Classical Transmission Control Protocol (TCP) designs have never considered the identity of the competing transport protocol as useful information to TCP sources in congestion control mechanisms. When competing against a TCP flow on a bottleneck link, a User Datagram Protocol (UDP) flow can unfairly occupy the entire link bandwidth and suffocate all TCP flows on the link. If it were possible for a TCP source to know the type of transport protocol that deprives it of link access, perhaps it would be better for the TCP source to react in a way which prevents total starvation. In this paper, we use coefficient of variation and power spectral density of throughput traces to identify the presence of UDP transport protocols that compete against TCP flows on bottleneck links. Our results show clear traits that differentiate the presence of competing UDP flows from TCP flows independent of round-trip times variations. Signatures that we identified include an increase in coefficient of variation whenever a competing UDP flow joins the bottleneck link for the first time, noisy spectral density representation of a TCP flow when competing against a UDP flow in the bottleneck link, and a dominant frequency with outstanding power in the presence of TCP competition only.
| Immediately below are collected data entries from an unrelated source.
/-- PATTERN_STAGE (R36, R420). -/
def State.patternStage (b : List Byte) (s : State) : State × Reply :=
  match s.dist.staged.bind (·.armedAt), s.rangeCheck b with
  | some t, _ => (s, { status := 0x0101, retry := s.usToTick t })
  | none, .error c => (s, refuse c)
  | none, .ok g =>
    let n := field b 0x30 8
    if n < 288 ∨ 2 ^ 30 < n then (s, refuse 0x0203)
    else
      let (s, bytes, _) := s.readRange 0 (g.base + field b 0x28 8) n
      let im : Image := bytes
      if field im 0x18 8 ≠ n then (s, refuse 0x0203)
      else if s.dist.active.any (fun a => Image.id a == Image.id im) then (s, refuse 0x0214)
      else ({ s with dist := { s.dist with staged := some { image := im } } },
            { payload := leBytes 8 (Image.id im).toNat ++ leBytes 8 n })

/-- PATTERN_STAGE (R420). -/
def execPatternStage (req : Request) (s : State) : Out := .next (s.message req 0x0010 (State.patternStage req.bytes))

/-- The staged pattern that a message names (R421). -/
def State.stagedNamed (s : State) (b : List Byte) : Option Staged :=
  s.dist.staged.filter (fun x => (Image.id x.image).toNat == field b 0x20 8)

/-- The programs of a verified pattern go into every spindle's inactive bank; the words beyond a program are 0 (R34, R422, R538). -/
def State.writeBanks (s : State) (im : Image) : State :=
  { s with spindles := vall s.spindles (fun i x =>
      let bank := bankOf ((im.find 1 i.val).getD [])
      { x with seq := if x.seq.activeBank then { x.seq with bank0 := bank } else { x.seq with bank1 := bank } }) }

/-- PATTERN_VERIFY (R36, R421, R422): an armed pattern's banks are not written again. -/
def State.patternVerify (b : List Byte) (s : State) : State × Reply :=
  match s.stagedNamed b with
  | none => (s, refuse 0x0215)
  | some x => match s.verifyPattern x.image with
    | some f => (s, { status := f.code, payload := leBytes 2 f.sec ++ leBytes 2 f.scope ++ leBytes 4 0 ++ leBytes 8 f.off })
    | none =>
      let s := if x.armedAt.isSome then s
        else ({ s with dist := { s.dist with staged := some { x with verified := true } } }).writeBanks x.image
      (s, { payload := leBytes 2 0xFFFF ++ leBytes 2 0 ++ leBytes 4 0 ++ leBytes 8 0 })

/-- PATTERN_VERIFY (R422). -/
def execPatternVerify (req : Request) (s : State) : Out := .next (s.message req 0x0011 (State.patternVerify req.bytes))

/-- PATTERN_ARM (R31, R35, R48, R421, R422, R440). -/
def State.patternArm (b : List Byte) (s : State) : State × Reply :=
  let sw := field b 0x28 8
  match s.stagedNamed b with
  | none => (s, refuse 0x0215)
  | some x =>
    let conflict := fun (j : Job) =>
      if j.pattern == Image.id x.image then decide (j.accept < sw) else decide (sw ≤ j.promise)
    if !x.verified then (s, refuse 0x0213)
    else if sw < s.tick.count.toNat + 2 then (s, refuse 0x0211)
    else if s.dist.jobs.any conflict then (s, refuse 0x0212)
    else match firstFault [s.checkTick x.image, s.checkEnergy x.image] with
      | some f => (s, refuse f.code)
      | none => ({ s with dist := { s.dist with staged := some { x with armedAt := some sw } } }, {})
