/-- KEY_PROGRAM (R450, R465). -/
def State.keyProgram (b : List Byte) (s : State) : State × Reply :=
  let slot := field b 0x20 1
  let wrap := field b 0x21 1
  let clear := field b 0x22 1
  if 1 < clear then (s, refuse 0x0105)
  else if h : slot - 4 < 2 ∧ 4 ≤ slot then
    if s.cfg.staged.isSome then (s, refuse 0x0649)
    else if clear = 1 then ({ s with sec := s.sec.putBattery ⟨slot - 4, h.1⟩ none }, {})
    else match (if wrap < 4 then s.sec.key wrap else none).bind (fun k => keyUnwrap k (sliceBytes b 0x28 40)) with
      | none => (s, refuse 0x070B)
      | some key => ({ s with sec := s.sec.putBattery ⟨slot - 4, h.1⟩ (some key) }, {})
  else (s, refuse 0x0704)

/-- KEY_PROGRAM (R450). -/
def execKeyProgram (req : Request) (s : State) : Out := .next (s.message req 0x0135 (State.keyProgram req.bytes))

/-- Checks 1 to 7 of R365 on a golden image, and its signer (R463). -/
def State.goldenFault (s : State) (im : List Byte) : ImgFault :=
  let form := imgCheckForm im 0x10000000
  if form.1 ≠ 0 then form
  else
    let keys := s.imgCheckKeys im true
    if keys.1 ≠ 0 then keys
    else
      let (auth, plain) := s.imgAuthenticate im
      if auth.1 ≠ 0 then auth else imgCheckRecords im plain (Config.freeWord s.fresh).toNat

/-- GOLDEN_STORE (R368, R376, R463): the image is written and not loaded. -/
def State.goldenStore (b : List Byte) (s : State) : State × Reply :=
  let stop := fun (s : State) (c : Code) (off : Nat) (subject : List Byte) =>
    (s, ({ status := c, payload := leBytes 4 off ++ leBytes 4 0, subject := subject } : Reply))
  match s.rangeCheck b with
  | .error c => stop s c 0 []
  | .ok g =>
    let (s, im, _) := s.readRange 0 (g.base + field b 0x28 8) (field b 0x30 8)
    if s.cfg.staged.isSome then stop s 0x0649 0 []
    else if 0x10000000 < (imgHeader im).total then stop s 0x0650 0 (imgDigest im)
    else
      let f := s.goldenFault im
      if f.1 ≠ 0 then stop s f.1 f.2 (imgDigest im)
      else (s.nextFree.flashWrite 0x10000000 im, { payload := leBytes 8 0, subject := imgDigest im })

/-- GOLDEN_STORE (R463). -/
def execGoldenStore (req : Request) (s : State) : Out := .next (s.message req 0x0138 (State.goldenStore req.bytes))

/-- FUSE_PROGRAM (R463): the key comes wrapped under the provisioning key. -/
def State.fuseProgram (q : Request) (s : State) : State × Reply :=
  let b := q.bytes
  if h : field b 0x20 1 < 4 then
    let n : Fin 4 := ⟨field b 0x20 1, h⟩
    if (s.sec.fuseKeys[n]).isSome then (s, refuse 0x0712)
    else match keyUnwrap s.sec.provKey (sliceBytes b 0x28 40) with
      | none => (s, refuse 0x070B)
      | some key =>
        if q.fuseFails then (s, refuse 0x0712)
        else ({ s with sec := { s.sec with fuseKeys := vmod s.sec.fuseKeys n (fun _ => some key) } }, {})
  else (s, refuse 0x0704)

/-- FUSE_PROGRAM (R463). -/
def execFuseProgram (req : Request) (s : State) : Out := .next (s.message req 0x0139 (State.fuseProgram req))

/-- A job is held or a pattern armed (R463). -/
def State.jobsActive (s : State) : Bool := !s.dist.jobs.isEmpty || (s.dist.staged.bind (·.armedAt)).isSome

/-- TEST_MODE (R463). -/
def State.enterTest (b : List Byte) (s : State) : State × Reply :=
  if field b 0x20 1 ≠ 1 then (s, refuse 0x0105)
  else if s.jobsActive then (s, refuse 0x070F)
  else ({ s with dist := { s.dist with active := none, staged := none }, sec := { s.sec with testMode := true } }, {})

/-- TEST_MODE (R463). -/
def execTestMode (req : Request) (s : State) : Out := .next (s.message req 0x013A (State.enterTest req.bytes))

/-- RA_UNLOCK (R443, R464): the record, the battery-backed keys, the installer table, the revoke fuses, the return-analysis fuse, in this
order; every role held is dropped. -/
def State.raUnlock (q : Request) (s : State) : State × Reply :=
  if s.jobsActive then (s, refuse 0x070F)
  else
    let s := s.logRequest s q 0 []
    let s := { s with sec := { s.sec with battKeys := Vector.replicate 2 none } }
    let s := s.putTable (s.sec.installer.map (fun k => some { (k.getD { key := List.replicate 60 0 }) with revoked := true }))
    let s := { s with sec := { s.sec with fuseRevoked := 0xF, raFuse := true } }
    ((List.finRange 9).foldl State.dropRole s, { logged := true })

/-- RA_UNLOCK (R464). -/
def execRaUnlock (req : Request) (s : State) : Out := .next (s.message req 0x013B (State.raUnlock req))

/-- ROLE_IDLE_TIMEOUT (R443): idle_s seconds without a request that needs the role. -/
def execRoleIdleTimeout (t : Transport) (s : State) : Out :=
  let r : RoleState := s.sec.roles[t]
  if r.role != .operator && decide (r.lastUse + Time.sec s.sec.idleS.toNat ≤ s.now) then .next (s.dropRole t) else .next s

/-- NONCE_EXPIRY (R445). -/
def execNonceExpiry (t : Transport) (s : State) : Out :=
  if (s.sec.roles[t]).nonce.any (fun n => decide (n.2 + roleMinute ≤ s.now)) then .next (s.modRole t (fun r => { r with nonce := none }))
  else .next s

/-- LOCKOUT_END (R447): one record gives the count of the refusals during the lock. -/
def execLockoutEnd (t : Transport) (s : State) : Out :=
  if (s.sec.roles[t]).lockedUntil.any (fun u => decide (u ≤ s.now)) then
    let s := if s.sec.lockRefused[t] = 0 then s else s.auditBy t 0x0002 0x0705 []
    let s := { s with sec := { s.sec with lockRefused := vmod s.sec.lockRefused t (fun _ => 0) } }
    .next (s.modRole t (fun r => { r with lockedUntil := none, fails := 0 }))
  else .next s

end Sys2Proof.Machine
end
In addition, the results show that signatures for congestion caused by competing UDP flows are different from signatures due to congestion caused by competing TCP flows regardless of their round-trip times. The results in this paper present the first steps towards development of more ’intelligent’ congestion control algorithms with added capability of knowing the identity of aggressor protocols against TCP, and subsequently using this additional information for rate control.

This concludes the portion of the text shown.